## TASK PROMPT:
Search the records that follow and extract every line containing the string "unit".

Stored data:
######

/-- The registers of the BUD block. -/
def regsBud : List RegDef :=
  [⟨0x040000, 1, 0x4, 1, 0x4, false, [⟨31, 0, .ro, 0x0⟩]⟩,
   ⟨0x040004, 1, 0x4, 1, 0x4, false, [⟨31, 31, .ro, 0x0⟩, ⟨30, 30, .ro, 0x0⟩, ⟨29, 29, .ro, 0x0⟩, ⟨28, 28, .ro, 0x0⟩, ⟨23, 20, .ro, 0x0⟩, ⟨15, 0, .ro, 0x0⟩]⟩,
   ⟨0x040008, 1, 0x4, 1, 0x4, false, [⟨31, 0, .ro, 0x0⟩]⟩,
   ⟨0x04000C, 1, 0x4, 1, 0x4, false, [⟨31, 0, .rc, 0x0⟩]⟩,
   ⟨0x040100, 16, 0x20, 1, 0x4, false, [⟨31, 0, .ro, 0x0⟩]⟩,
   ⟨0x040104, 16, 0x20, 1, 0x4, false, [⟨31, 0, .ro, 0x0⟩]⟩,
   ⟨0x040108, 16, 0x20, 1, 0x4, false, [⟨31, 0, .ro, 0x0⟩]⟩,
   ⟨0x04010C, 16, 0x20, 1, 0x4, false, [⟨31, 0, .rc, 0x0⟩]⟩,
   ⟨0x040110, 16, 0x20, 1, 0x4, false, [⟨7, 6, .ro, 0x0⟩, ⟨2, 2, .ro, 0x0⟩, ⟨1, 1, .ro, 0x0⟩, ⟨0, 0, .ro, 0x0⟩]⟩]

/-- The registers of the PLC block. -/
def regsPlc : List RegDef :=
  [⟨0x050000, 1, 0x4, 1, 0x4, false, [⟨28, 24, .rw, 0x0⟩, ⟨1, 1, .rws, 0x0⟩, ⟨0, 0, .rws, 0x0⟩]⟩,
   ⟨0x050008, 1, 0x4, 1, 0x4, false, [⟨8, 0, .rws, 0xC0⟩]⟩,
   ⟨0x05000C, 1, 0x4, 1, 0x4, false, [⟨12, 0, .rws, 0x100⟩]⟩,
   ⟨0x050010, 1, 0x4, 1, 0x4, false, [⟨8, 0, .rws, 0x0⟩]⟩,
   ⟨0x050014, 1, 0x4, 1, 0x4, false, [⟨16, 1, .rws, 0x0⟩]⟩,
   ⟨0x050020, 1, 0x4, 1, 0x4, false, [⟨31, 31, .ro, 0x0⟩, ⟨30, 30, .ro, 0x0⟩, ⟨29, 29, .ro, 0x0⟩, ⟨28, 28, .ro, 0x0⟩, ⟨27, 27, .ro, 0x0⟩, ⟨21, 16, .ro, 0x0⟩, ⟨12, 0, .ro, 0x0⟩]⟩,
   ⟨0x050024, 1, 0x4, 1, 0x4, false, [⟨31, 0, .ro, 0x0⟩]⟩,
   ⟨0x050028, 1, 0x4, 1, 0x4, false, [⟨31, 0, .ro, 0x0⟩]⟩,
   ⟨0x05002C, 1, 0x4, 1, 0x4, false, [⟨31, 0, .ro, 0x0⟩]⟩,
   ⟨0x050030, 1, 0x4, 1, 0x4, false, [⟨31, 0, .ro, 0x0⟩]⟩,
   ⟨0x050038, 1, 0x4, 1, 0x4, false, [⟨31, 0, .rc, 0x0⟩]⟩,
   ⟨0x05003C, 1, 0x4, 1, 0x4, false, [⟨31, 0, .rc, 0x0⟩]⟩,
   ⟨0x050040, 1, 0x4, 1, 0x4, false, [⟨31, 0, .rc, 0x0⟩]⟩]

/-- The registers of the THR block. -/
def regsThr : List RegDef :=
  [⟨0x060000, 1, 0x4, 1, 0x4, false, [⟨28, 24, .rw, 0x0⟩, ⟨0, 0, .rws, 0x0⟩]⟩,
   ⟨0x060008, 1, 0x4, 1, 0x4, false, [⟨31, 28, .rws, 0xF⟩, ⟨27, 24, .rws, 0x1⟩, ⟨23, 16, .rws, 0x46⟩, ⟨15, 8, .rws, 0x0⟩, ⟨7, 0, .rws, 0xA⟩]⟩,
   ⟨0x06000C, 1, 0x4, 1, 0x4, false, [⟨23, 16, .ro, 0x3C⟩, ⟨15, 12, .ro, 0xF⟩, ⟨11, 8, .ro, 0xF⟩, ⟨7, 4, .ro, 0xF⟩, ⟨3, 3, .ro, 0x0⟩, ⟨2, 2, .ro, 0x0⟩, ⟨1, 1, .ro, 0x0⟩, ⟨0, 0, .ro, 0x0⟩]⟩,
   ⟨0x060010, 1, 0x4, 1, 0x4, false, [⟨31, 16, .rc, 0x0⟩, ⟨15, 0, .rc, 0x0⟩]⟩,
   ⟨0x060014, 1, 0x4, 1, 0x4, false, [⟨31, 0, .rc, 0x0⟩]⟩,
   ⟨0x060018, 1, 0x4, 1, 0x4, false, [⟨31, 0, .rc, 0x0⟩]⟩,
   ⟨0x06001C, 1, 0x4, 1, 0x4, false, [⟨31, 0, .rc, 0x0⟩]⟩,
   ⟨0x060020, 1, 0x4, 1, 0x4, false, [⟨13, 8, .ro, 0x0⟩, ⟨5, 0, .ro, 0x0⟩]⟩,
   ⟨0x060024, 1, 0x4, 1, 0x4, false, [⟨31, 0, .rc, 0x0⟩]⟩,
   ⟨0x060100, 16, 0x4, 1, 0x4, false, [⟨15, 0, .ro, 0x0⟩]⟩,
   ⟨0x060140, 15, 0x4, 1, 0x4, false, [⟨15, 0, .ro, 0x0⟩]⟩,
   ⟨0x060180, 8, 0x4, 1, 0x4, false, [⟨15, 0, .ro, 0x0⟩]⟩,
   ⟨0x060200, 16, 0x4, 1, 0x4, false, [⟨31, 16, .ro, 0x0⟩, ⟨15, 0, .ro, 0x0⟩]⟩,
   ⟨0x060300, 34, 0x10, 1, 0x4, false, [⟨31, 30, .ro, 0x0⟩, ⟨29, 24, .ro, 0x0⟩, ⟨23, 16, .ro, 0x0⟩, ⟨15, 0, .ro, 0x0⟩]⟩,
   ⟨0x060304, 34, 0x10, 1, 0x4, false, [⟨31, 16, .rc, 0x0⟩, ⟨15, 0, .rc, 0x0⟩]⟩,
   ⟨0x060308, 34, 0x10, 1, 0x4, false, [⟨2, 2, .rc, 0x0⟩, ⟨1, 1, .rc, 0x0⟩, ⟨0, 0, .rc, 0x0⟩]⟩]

######

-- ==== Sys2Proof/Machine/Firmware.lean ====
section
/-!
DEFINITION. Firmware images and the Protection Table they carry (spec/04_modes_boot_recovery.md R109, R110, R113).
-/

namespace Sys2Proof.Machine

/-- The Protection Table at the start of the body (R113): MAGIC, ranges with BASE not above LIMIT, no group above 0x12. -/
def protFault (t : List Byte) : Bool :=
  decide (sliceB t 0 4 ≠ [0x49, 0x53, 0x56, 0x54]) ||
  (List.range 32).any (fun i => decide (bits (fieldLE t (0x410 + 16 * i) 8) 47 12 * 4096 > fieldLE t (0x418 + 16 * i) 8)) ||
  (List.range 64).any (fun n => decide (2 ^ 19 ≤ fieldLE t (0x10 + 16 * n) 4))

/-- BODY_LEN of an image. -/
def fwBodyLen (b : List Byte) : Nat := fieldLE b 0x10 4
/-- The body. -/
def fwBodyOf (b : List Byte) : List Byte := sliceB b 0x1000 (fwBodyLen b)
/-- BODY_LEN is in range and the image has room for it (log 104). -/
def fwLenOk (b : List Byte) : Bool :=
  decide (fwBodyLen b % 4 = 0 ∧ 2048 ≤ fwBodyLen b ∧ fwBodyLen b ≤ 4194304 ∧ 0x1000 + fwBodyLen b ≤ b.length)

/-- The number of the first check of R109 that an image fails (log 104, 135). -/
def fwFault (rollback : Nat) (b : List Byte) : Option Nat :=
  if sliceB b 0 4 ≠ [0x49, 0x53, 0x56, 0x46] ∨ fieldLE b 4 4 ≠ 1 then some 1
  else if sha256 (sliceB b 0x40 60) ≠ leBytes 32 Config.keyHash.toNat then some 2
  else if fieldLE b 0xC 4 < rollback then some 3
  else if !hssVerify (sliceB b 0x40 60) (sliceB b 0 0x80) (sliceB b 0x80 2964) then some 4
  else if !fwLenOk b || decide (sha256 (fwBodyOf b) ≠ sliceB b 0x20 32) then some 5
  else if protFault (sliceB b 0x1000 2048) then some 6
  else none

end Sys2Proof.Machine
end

######

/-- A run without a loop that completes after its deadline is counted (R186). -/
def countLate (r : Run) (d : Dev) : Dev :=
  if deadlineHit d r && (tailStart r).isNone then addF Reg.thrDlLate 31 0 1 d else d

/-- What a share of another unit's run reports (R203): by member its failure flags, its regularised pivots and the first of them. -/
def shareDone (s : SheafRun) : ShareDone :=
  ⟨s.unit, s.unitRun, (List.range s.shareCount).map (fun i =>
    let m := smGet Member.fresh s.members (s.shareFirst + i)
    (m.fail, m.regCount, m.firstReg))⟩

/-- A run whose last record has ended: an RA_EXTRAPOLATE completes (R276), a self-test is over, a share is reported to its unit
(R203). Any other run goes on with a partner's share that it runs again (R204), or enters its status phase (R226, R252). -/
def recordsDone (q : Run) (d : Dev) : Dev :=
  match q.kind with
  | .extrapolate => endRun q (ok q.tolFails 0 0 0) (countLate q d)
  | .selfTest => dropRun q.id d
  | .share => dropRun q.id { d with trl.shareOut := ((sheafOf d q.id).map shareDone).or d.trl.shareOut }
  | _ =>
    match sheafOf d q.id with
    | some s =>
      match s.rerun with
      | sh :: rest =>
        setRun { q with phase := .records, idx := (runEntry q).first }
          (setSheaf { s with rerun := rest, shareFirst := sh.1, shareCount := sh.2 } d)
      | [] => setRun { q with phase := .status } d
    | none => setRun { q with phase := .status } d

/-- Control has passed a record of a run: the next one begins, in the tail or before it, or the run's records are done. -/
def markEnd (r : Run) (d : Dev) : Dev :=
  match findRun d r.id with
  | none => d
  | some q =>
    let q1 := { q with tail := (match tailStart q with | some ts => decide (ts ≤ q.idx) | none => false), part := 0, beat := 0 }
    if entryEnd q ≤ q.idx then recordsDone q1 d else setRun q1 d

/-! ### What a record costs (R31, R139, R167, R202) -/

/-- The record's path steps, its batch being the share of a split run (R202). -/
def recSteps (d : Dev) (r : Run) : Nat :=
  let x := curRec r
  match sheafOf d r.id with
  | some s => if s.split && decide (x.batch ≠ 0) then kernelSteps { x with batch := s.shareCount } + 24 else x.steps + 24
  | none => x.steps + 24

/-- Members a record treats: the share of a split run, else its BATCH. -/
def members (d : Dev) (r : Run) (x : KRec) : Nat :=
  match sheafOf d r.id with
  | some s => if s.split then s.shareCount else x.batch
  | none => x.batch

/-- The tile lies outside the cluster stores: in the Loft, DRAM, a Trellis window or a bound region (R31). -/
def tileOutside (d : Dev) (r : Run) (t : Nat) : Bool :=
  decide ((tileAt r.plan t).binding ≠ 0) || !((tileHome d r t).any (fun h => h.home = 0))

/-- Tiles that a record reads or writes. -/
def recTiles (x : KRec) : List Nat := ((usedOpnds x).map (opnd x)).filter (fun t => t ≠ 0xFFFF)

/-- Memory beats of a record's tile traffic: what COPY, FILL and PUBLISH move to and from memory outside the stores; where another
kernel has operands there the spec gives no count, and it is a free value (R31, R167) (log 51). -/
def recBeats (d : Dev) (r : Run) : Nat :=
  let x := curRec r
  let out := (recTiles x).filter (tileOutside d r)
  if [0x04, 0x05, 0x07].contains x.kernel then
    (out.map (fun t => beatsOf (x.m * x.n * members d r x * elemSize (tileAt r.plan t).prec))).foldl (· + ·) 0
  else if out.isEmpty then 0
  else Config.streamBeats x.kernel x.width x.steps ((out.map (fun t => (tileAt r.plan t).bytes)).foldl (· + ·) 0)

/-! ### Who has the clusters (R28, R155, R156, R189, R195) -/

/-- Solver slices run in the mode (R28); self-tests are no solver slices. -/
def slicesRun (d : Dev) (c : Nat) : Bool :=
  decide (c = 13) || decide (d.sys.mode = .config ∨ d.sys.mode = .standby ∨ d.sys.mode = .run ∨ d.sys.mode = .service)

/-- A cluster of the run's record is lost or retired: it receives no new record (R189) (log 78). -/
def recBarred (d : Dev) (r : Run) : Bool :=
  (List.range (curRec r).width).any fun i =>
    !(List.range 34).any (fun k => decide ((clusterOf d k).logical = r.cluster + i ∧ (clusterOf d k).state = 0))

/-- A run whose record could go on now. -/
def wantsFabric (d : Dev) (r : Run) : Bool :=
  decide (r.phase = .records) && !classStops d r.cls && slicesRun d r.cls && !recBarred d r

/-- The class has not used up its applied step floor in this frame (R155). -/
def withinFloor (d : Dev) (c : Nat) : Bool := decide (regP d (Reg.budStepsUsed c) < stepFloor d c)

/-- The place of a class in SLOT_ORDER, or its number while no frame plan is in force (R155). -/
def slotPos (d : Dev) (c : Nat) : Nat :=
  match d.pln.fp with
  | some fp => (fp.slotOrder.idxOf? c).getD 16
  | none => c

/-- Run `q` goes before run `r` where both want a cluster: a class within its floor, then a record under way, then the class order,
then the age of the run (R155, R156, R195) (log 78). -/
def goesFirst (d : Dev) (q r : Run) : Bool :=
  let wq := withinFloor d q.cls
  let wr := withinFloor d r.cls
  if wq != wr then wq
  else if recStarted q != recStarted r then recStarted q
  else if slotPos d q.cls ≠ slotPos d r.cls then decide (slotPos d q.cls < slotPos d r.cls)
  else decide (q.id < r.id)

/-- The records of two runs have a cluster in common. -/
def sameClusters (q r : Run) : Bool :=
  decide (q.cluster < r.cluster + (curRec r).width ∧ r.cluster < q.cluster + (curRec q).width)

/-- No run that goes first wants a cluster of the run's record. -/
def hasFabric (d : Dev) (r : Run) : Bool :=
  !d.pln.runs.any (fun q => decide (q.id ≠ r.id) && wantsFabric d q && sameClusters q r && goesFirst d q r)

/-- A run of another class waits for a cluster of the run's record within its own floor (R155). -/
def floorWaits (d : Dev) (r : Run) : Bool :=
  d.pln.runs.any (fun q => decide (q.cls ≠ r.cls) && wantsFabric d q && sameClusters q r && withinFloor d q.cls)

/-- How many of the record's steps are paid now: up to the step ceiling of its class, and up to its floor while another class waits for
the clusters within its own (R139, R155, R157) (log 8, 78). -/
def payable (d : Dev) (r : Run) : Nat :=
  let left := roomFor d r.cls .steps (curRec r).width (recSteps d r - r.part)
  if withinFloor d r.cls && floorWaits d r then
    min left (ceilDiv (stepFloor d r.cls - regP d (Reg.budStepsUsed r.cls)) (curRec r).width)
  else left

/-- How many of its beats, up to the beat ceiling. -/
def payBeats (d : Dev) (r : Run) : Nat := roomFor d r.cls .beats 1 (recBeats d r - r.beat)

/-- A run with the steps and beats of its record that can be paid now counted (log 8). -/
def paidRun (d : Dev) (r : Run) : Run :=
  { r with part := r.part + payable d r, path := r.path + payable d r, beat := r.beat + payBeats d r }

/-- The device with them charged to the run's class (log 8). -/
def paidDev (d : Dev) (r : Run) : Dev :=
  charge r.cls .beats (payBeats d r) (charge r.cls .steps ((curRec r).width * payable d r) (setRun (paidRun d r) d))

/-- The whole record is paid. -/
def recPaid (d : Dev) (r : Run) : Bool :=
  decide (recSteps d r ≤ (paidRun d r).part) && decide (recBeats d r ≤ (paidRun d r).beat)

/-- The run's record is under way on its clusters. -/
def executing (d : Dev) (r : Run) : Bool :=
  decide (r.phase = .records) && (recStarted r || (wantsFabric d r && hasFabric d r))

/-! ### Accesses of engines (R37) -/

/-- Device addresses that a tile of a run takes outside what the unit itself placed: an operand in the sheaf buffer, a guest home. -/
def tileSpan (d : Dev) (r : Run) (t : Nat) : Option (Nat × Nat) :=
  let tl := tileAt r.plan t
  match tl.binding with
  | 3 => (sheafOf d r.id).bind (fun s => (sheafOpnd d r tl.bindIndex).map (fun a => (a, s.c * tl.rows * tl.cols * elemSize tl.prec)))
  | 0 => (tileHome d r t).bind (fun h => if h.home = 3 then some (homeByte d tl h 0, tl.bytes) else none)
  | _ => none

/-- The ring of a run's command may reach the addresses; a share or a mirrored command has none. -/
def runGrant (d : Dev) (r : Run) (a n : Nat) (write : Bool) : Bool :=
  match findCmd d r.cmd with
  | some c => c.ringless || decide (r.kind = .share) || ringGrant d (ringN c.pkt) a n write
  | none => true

######

## FINAL ANSWER:
/-- What a share of another unit's run reports (R203): by member its failure flags, its regularised pivots and the first of them. -/
  ⟨s.unit, s.unitRun, (List.range s.shareCount).map (fun i =>
/-- A run whose last record has ended: an RA_EXTRAPOLATE completes (R276), a self-test is over, a share is reported to its unit
/-- Device addresses that a tile of a run takes outside what the unit itself placed: an operand in the sheaf buffer, a guest home. -/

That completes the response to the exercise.